意味を理解し損ねてぽかんとする千紘が我に帰るより早く、沢田がチェルベッロ機関に異議を唱える。
しかし淡々とした声に一蹴され、悔しそうに唇を噛む。その隣で小さく呟くリボーンは、帽子のつばで強い視線を隠す。
一方、突然賞品に指名されその場にいる全員の視線を集めてしまった千紘は戸惑う。
リボーンの話によればXANXUS率いるヴァリアーという組織は、独立しているとはいえボンゴレに属している。この戦いもボンゴレの次期ボスの座を巡ったもので、要はボンゴレのお家騒動のようなものだと千紘は認識している。内容としてはかなり熾烈ではあるが。
つまり沢田が勝とうがXANXUSが勝とうが、付与される渡り者を所有する組織はボンゴレである。わざわざ賞品とする理由がわからない。
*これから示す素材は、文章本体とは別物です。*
-- ==== Sys2Proof/Tests/Slice0.lean ====
section
/-! SUPPORT. Tests: ill-formed terms, words of the spec's encodings, single steps with the spec's values, and a witness for each statement
with hypotheses. -/
namespace Sys2Proof.Tests

open Sys2Proof Sys2Proof.Machine

-- One theorem after the other: each evaluation in the kernel needs a large stack.
set_option Elab.async false

/-! Ill-formed terms: one for each check of R131 -/

theorem test_wf_good : (Instr.addExt { d := 10, a := 164, b := 165, ty := 2 }).failing {} = none := by decide +kernel
theorem test_wf_literal_with_operand : (Instr.addExt { d := 10, a := 164, b := 165, ty := 2, lit := some 1 }).failing {} = some 1 := by decide +kernel
theorem test_wf_sub : (Instr.addExt { d := 10, a := 164, b := 165, ty := 2, sub := 5 }).failing {} = some 2 := by decide +kernel
theorem test_wf_type : (Instr.addExt { d := 10, a := 164, b := 165, ty := 6 }).failing {} = some 3 := by decide +kernel
theorem test_wf_rounding : (Instr.addExt { d := 10, a := 164, b := 165, ty := 2, rm := 1 }).failing {} = some 4 := by decide +kernel
theorem test_wf_predicate : (Instr.addExt { d := 10, a := 164, b := 165, ty := 2, pn := true }).failing {} = some 5 := by decide +kernel
theorem test_wf_scope : (Instr.fence { sc := 7 }).failing {} = some 6 := by decide +kernel
theorem test_wf_last_use : (Instr.addExt { d := 10, a := 164, la := true, b := 165, ty := 2 }).failing {} = some 8 := by decide +kernel
theorem test_wf_register : (Instr.mop { d := 9, a := 3, b := 5 }).failing {} = some 9 := by decide +kernel
theorem test_wf_view : (Instr.addExt { u := true, d := 164, a := 164, b := 165, ty := 2, vs := 1 }).failing {} = some 7 := by decide +kernel
theorem test_wf_odd_pair : (Instr.addExt { d := 11, a := 164, b := 165, ty := 4 }).failing {} = some 13 := by decide +kernel
theorem test_wf_reserved : (Instr.addExt { d := 10, a := 164, b := 165, ty := 2, imm := 1 }).failing {} = some 10 := by decide +kernel
theorem test_wf_agent : (Instr.setom { u := true, d := 1, a := 10, ty := 8, imm := 1024, lit := some 0 }).failing {} = some 11 := by decide +kernel
theorem test_wf_step : (Instr.dispatcherVisit).wf {} = false := by decide +kernel
theorem test_word_control_bra : decode {} [0x40200000, 0x0, 0x5000] = .ok (.bra { imm := 5 }) 3 := by decide +kernel
theorem test_word_move_sel : decode {} [0x422080A0, 0x6010000, 0x0] = .ok (.sel { d := 4, a := 5, b := 6, c := 2, ty := 0 }) 3 := by decide +kernel
theorem test_word_group_shfl : decode {} [0x458080A3, 0xA5000000, 0x0] = .ok (.shfl { d := 4, a := 5, b := 165, sub := 3 }) 3 := by decide +kernel
theorem test_word_float_fmul_short : decode {} [0x6618815] = .ok (.fmulShort { d := 3, a := 4, b := 5, p := true }) 1 := by decide +kernel
theorem test_word_float_fdiv : decode {} [0x47006080, 0x500001A, 0x0] = .ok (.fdiv { d := 3, a := 4, b := 5, ty := 6, rm := 2 }) 3 := by decide +kernel
theorem test_word_residue_rnc : decode {} [0x48806000, 0x5000038, 0x0] = .ok (.rnc { d := 3, b := 5, ty := 14 }) 3 := by decide +kernel
theorem test_word_plane_pln : decode {} [0x48F4A080, 0xA6000040, 0x10000] = .ok (.pln { d := 165, a := 4, b := 166, ty := 16, imm := 16 }) 3 := by decide +kernel
theorem test_word_memory_ldl : decode {} [0x49807540, 0x5000008, 0x2] = .ok (.ldlExt { d := 3, a := 170, b := 5, ty := 2, xs := 2 }) 3 := by decide +kernel
theorem test_word_sampler_smp : decode {} [0x49E07540, 0x6000018, 0x0] = .ok (.smp { d := 3, a := 170, b := 6, ty := 6 }) 3 := by decide +kernel
theorem test_word_atomic_cas : decode {} [0x4A607547, 0x5030000, 0x2800] = .ok (.atom { d := 3, a := 170, b := 5, c := 6, sub := 7, ty := 0, sc := 4, imm := 2 }) 3 := by decide +kernel
theorem test_word_barrier_arrive : decode {} [0x4B601540, 0x0, 0x40000] = .ok (.arrive { a := 170, imm := 64 }) 3 := by decide +kernel
theorem test_word_pin_pin : decode {} [0x6BC06000, 0xA5000000, 0x0] = .ok (.pin { u := true, d := 3, b := 165 }) 3 := by decide +kernel
theorem test_word_engine_gth : decode {} [0x4C407540, 0x5000000, 0x0] = .ok (.gth { d := 3, a := 170, b := 5, ty := 0 }) 3 := by decide +kernel
theorem test_word_engine_kick : decode {} [0x6C801540, 0xA5000000, 0x0] = .ok (.kick { u := true, a := 170, b := 165 }) 3 := by decide +kernel
theorem test_word_engine_waitc : decode {} [0x4CA00001, 0x0, 0x1000] = .ok (.waitc { sub := 1, imm := 1 }) 3 := by decide +kernel
theorem test_word_matrix_mma : decode { seq := true } [0x6D400080, 0x5000000, 0x0] = .ok (.mma { u := true, d := 0, a := 4, b := 5, imm := 0 }) 3 := by decide +kernel
theorem test_word_vacate_vpol : decode {} [0x6EA00001, 0x14, 0x0] = .ok (.vpol { u := true, sub := 1, ty := 5 }) 3 := by decide +kernel
theorem test_word_fabric_rld : decode {} [0x4EC080C0, 0x8000000, 0x0] = .ok (.rld { d := 4, a := 6, b := 8, ty := 0 }) 3 := by decide +kernel
theorem test_word_system_sysr : decode {} [0x6F54A000, 0x0, 0x4000] = .ok (.sysr { u := true, d := 165, imm := 4 }) 3 := by decide +kernel
theorem test_word_debug_dbg : decode {} [0x4FE00000, 0xA5000000, 0x0] = .ok (.dbg { b := 165 }) 3 := by decide +kernel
渡り者を保有することで利益が出るとされているのはあくまで『組織』。内部抗争の勝者に与えられるものとしてはあまり価値がないように思える。
そんな疑問にXANXUSが愉快そうに答える。


「当たり前だ。この戦いに負けるってことは死ぬってことだ」
「! し、ぬ……」
「そこのクソモドキどもが死んで、てめえがボンゴレから離れる可能性を潰すってだけだ」
「…………」
「もちろん後を追えるなんて楽観的な希望は捨てろよ。てめえは組織の為に生かされる」


己の勝利を確信しているような口ぶりに千紘はぞくりと背筋を震わせた。
戦いに身を投じる沢田達が大怪我をするかもしれないとは覚悟していた。しかし明確な殺意を隠しもしないXANXUSに友人達を喪うかもしれないという恐怖をはっきりと自覚する。本気で殺す気なのだ。
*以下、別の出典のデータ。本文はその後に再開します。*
/-- Branch bits are unscaled INT8, ⌈e0 ÷ 8⌉ bytes along axis 0, the other axes under R152 (R257). -/
def bitsTensorBad (t : Tensor) (ext : List Nat) : Bool :=
  t.code != 6 || t.scaled || t.s 0 != 1 || t.e 0 != ceilDiv (ext.getD 0 1) 8 || !fitsBut t ext 0

/-- The index range of an arg-reduction is too large (R168): its largest index is compared, not the number of indices
(DESIGN CHOICE, log entry 71). -/
def argTooLong (ext : List Nat) (w : Nat) : Bool :=
  isArg (stOp w) && 0xFFFFFFFE < (if stAxis w == 7 then ext.foldl (· * ·) 1 else ext.getD (stAxis w) 1) - 1

/-- Two descriptors agree in ADDR, FORMAT, extents and strides (R197, R375). -/
def sameTensor (a b : Tensor) : Bool := a.addr == b.addr && a.format == b.format && a.ext == b.ext && a.str == b.str

/-- An output may share bytes with a source or with ITER only in place (R197). -/
def inPlaceBad (c : Chain) (tn : Nat → Tensor) (ext : List Nat) (out src : Nat) : Bool :=
  shareByte (tn out) (tn src) &&
    !(sameTensor (tn out) (tn src) && sameExt (tn src) ext &&
      !(hasOp c 0x40 || hasOp c 0x42 || hasOp c 0x43 || c.used.any (consumed c) ||
        (c.scaleSel && (tn c.out0).channelScaled)))

/-- An output's format and extents. -/
def outBad (c : Chain) (tn : Nat → Tensor) (ext : List Nat) (out stage : Nat) (bitsOut : Bool) : Bool :=
  let t := tn out
  let w := c.stage stage
  t.code == 1 ||
    (if bitsOut then bitsTensorBad t ext
     else if isArg (stOp w) then t.code != 0 || !sameExt t (stageExt c ext stage)
     else if stOp w == 0x42 then
       (List.range 5).any fun a => a != 1 && t.e a != ext.getD a 1
     else !sameExt t (stageExt c ext stage))

/-- A chain that the rules of its tensors refuse (R199); `ext` is the iteration space. -/
def chainTensorsBad (c : Chain) (tn : Nat → Tensor) (ext : List Nat) (epilogue : Bool) : Bool :=
  let last := c.nstage - 1
  let srcs := c.used.flatMap fun i => allSources (c.stage i)
  let mask := tn c.mask
  (c.mask != 0xFF && (mask.code != 6 || mask.scaled || !fits mask ext ||
    ((hasOp c 0x42 || hasOp c 0x43) && mask.e 0 != 1))) ||
  c.used.any (fun i => (plainSources (c.stage i)).any fun k => !fits (tn k) ext) ||
  c.used.any (fun i =>
    let w := c.stage i
    argTooLong ext w ||
    (stOp w == 0x40 && (!fitsBut (tn (stA w - 1)) ext (stAxis w) ||
      (stB w ≤ 16 && ((tn (stB w - 1)).code != 0 || !fits (tn (stB w - 1)) ext)))) ||
    (stOp w == 0x43 && !fitsBut (tn (stA w - 1)) ext 1) ||
    (stOp w == 0x1C && 5 ≤ stMod w && bitsTensorBad (tn (stB w - 1)) ext)) ||
  (c.out0 != 0xFF && outBad c tn ext c.out0 last false) ||
  (c.out1 != 0xFF && outBad c tn ext c.out1 c.out1Stage c.branchBits) ||
  (c.narrow && ((c.out0 == 0xFF) || ((tn c.out0).code != 2 && (tn c.out0).code != 3) ||
    srcs.any fun k => (tn k).code != (tn c.out0).code)) ||
  (c.scaleSel && !(tn c.out0).scaled) ||
  ([c.out0, c.out1].any fun o => o != 0xFF && ((if epilogue then [] else [c.iter]) ++ srcs).any fun k => inPlaceBad c tn ext o k) ||
  ([c.out0, c.out1].any fun o => o != 0xFF && c.mask != 0xFF && shareByte (tn o) mask) ||
  (c.out0 != 0xFF && c.out1 != 0xFF && shareByte (tn c.out0) (tn c.out1))

/-! ### Element-wise operations (R153, R161, R162, R256) -/

/-- CMP (R161): false on NaN, except for A ≠ B. -/
def cmpHolds (mod : Nat) (a b : W32) : Bool :=
  match mod with
  | 0 => flt a b
  | 1 => fle a b
  | 2 => flt b a
  | 3 => fle b a
  | 4 => feq a b
  | 5 => !feq a b
  | _ => isNonFinite a

def posZero : W32 := 0#32

/-- ROUND (R161): what the stored element would decode to, a finite value never passing the largest one; for INT8 that
is 127, or −128 as R58 saturates (DEDUCED: R52 gives INT8 both limits). -/
def roundTo (code : Nat) (a : W32) : W32 :=
  let f := (Fmt.ofCode code).getD .fp32
  let c := convert f false (ofF32 a)
  if c.markBlock then f32NaN
  else if f == .int8 then decodeF32 f c.bits none
  else if !isNonFinite a && (c.sat || c.nonfin) then decodeF32 f (f.maxFinite + f.signBit (isNeg a)) none
  else decodeF32 f c.bits none

/-- x_m of GELU and of SILU as the nearest FP32 value (R258), and −y_m · 10^5. -/
def branchPoint (silu : Bool) : W32 := if silu then 0xBFA3A494#32 else 0xBF40754F#32
def minimumE5 (silu : Bool) : Nat := if silu then 27846 else 16997

/-- The branch bit of a GELU or SILU input (R258). -/
def branchBit (silu : Bool) (x : W32) : Bool := flt x (branchPoint silu)

/-- The slope of DACT (R256, R258); `b` is the leaky slope, `up` the branch bit. -/
def dactSlope (mod : Nat) (y b : W32) (up : Bool) : W32 :=
  match mod with
  | 0 => if flt posZero y then f32One else posZero
  | 1 => if fle posZero y then f32One else b
  | 2 => fmul y (fsub f32One y)
  | 3 => ffma (fneg y) y f32One
  | 4 => y
  | _ =>
    let below := ((ofF32 y).mul (.fin false 100000 0)).lt (.fin true (minimumE5 (mod == 7)) 0)
    if below || (fle posZero y && up) then posZero
    else if isNonFinite y && !up then f32One
    else boundedSlope mod y up

/-- An element-wise operation as an exact value still to be rounded once (R153, R155), `up` being the branch bit read
by DACT. -/
def opVal (op mod : Nat) (a b c : W32) (up : Bool) : Val :=
  let x := ofF32 a
  let y := ofF32 b
  match op with
  | 0x01 => x.add y
  | 0x02 => x.add y.neg
  | 0x03 => x.mul y
  | 0x04 => ofF32 (ffma a b c)
  | 0x05 => ofF32 (fdiv a b)
  | 0x06 => ofF32 (fmax a b)
  | 0x07 => ofF32 (fmin a b)
  | 0x08 => x.abs
  | 0x09 => x.neg
  | 0x0A => ofF32 (fsqrt a)
  | 0x0B => ofF32 (frsqrt a)
  | 0x0C => ofF32 (fdiv f32One a)
  | 0x18 => if isNaN a then .nan else if flt posZero a then x else .fin false 0 0
  | 0x19 => if isNaN a then .nan else if fle posZero a then x else x.mul y
  | 0x1A => ofF32 (fmath (if mod == 1 then 0x1A01 else 0x1A) a)
  | 0x1C => if isNaN a || isNaN c then .nan else ofF32 (fmul (dactSlope mod a b up) c)
  | 0x20 => if cmpHolds mod a b then .fin false 1 0 else .fin false 0 0
  | 0x21 => if isZero c || isNaN c then y else x
  | 0x22 => ofF32 (roundTo mod a)
  | _ => ofF32 (fmath op a)

/-- The one rounding of a stage result: to FP32, or in NARROW mode to the format of OUT0 (R153, R155). -/
def stageRound (narrow : Option Fmt) (v : Val) : W32 :=
  match narrow with
  | none => toF32 v
  | some f => decodeF32 f (convert f true v).bits none

/-! ### Reductions (R164 to R168) -/

/-- The padding value of a reduction (R166). -/
def padding (op : Nat) : W32 :=
  match op with
  | 0x30 => f32NegZero
  | 0x31 => f32NegZero
  | 0x32 => f32One
  | 0x33 => f32Inf true
  | 0x34 => f32Inf false
  | _ => posZero

/-- The empty result (R166). -/
def emptyResult (op : Nat) : W32 :=
  match op with
  | 0x32 => f32One
  | 0x33 => f32Inf true
  | 0x34 => f32Inf false
  | 0x36 => 0xFFFFFFFF#32
  | 0x37 => 0xFFFFFFFF#32
  | _ => posZero

/-- How two values combine (R165, R167). -/
def combine (op : Nat) (a b : W32) : W32 :=
  match op with
  | 0x32 => fmul a b
  | 0x33 => fmax a b
  | 0x34 => fmin a b
  | 0x35 => fmax a b
  | _ => fadd a b

/-- What enters the tree for an included value: a square, a magnitude, or the value (R161). -/
def reduceIn (op : Nat) (v : W32) : W32 :=
  match op with
  | 0x31 => fmul v v
  | 0x35 => fabs v
  | _ => v

/-- Values with whether each is included (R166, R172). -/
abbrev Item := Bool × W32

def itemIn (op : Nat) (x : Item) : W32 := if x.1 then reduceIn op x.2 else padding op

/-- A row along axis 0 (R165). -/
def reduceRow (op : Nat) (l : List Item) : W32 :=
  (rowReduce (combine op) (padding op) (l.map (itemIn op))).getD (padding op)

/-- Ascending combination (R165). -/
def reduceAsc (op : Nat) (l : List W32) : W32 :=
  match l with
  | [] => padding op
  | a :: rest => rest.foldl (combine op) a

/-- One value ranks above another in a RARGMAX: +0.0 above −0.0 (R167). -/
def ranksAbove (a b : W32) : Bool := flt b a || (feq a b && !isNeg a && isNeg b)

/-- The item an arg-reduction chooses: the first NaN, else the best, the lowest index on a tie (R167). -/
def argBest (op : Nat) (l : List (Nat × Item)) : Option (Nat × W32) :=
  let inc := l.filter fun x => x.2.1
  match inc.find? fun x => isNaN x.2.2 with
  | some x => some (x.1, x.2.2)
  | none => inc.foldl (fun best x => match best with
      | none => some (x.1, x.2.2)
      | some b => if (if op == 0x36 then ranksAbove x.2.2 b.2 else ranksAbove b.2 x.2.2) then some (x.1, x.2.2)
        else best) none

/-- The result of one reduction over rows of items, in the order of R165 (`rows` are combined along axis 0 first when
`tree` is set). Indices of arg-reductions count through the rows. -/
def reduceRows (op : Nat) (tree : Bool) (rows : List (List Item)) : W32 :=
  let items := rows.flatten
  if !(items.any (·.1)) then emptyResult op
  else if isArg op then
    match argBest op ((List.range items.length).zip items) with
    | some x => BitVec.ofNat 32 x.1
    | none => emptyResult op
  else if op == 0x38 then f32Nat (items.countP fun x => x.1 && isNonFinite x.2)
  else if op == 0x39 then f32Nat (items.countP fun x => x.1 && !isZero x.2 && !isNaN x.2)
  else if tree then reduceAsc op (rows.map (reduceRow op))
  else reduceAsc op (items.map (itemIn op))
せいぜい負けたところで正統な後継者でなくなるだけで、どちらもボンゴレという組織には残るのだろうと考えていた。しかしそれは甘かったらしい。
もし、仮にではあるが、敗北した沢田達が死んでしまったとすれば、XANXUSの言うように千紘がボンゴレに留まる理由はない。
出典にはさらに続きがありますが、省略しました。